EXERCISE. Pull every line containing "that" from the entries.
*** INPUT DATA ***
-- ==== Sys2Proof/Machine/Step.lean ====
section
/-!
DEFINITION. One step of the machine: the strobe that comes next, run as one atomic step (20_memory.md R61); and where
an instruction is placed so that the very next step runs it.
-/

namespace Sys2Proof.Machine

/-- One step: the next strobe is used up and its agent acts (R61, R100, R264). -/
def step (s : State) : Host.Outcome State Fault Refusal := runStrobe exec s.nextStrobe s.consume

/-- `s` with the opcode of the low `nbits` bits of `w` stored at PC, and a Tick next on a core that is not halted
(log 2). -/
def State.withFetchWord (s : State) (nbits w : Nat) : State :=
  { s with
    mem := s.mem.setCells
      [(s.pc.toNat, (tableOpcode nbits w).extractLsb' 8 8), (s.pc.toNat + 1, (tableOpcode nbits w).extractLsb' 0 8)]
    fault := none
    pending := .tick s.keys s.rnd :: s.pending }

end Sys2Proof.Machine
end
*** End of INPUT DATA ***
EXPECTED OUTPUT.
DEFINITION. One step of the machine: the strobe that comes next, run as one atomic step (20_memory.md R61); and where
an instruction is placed so that the very next step runs it.
/-- `s` with the opcode of the low `nbits` bits of `w` stored at PC, and a Tick next on a core that is not halted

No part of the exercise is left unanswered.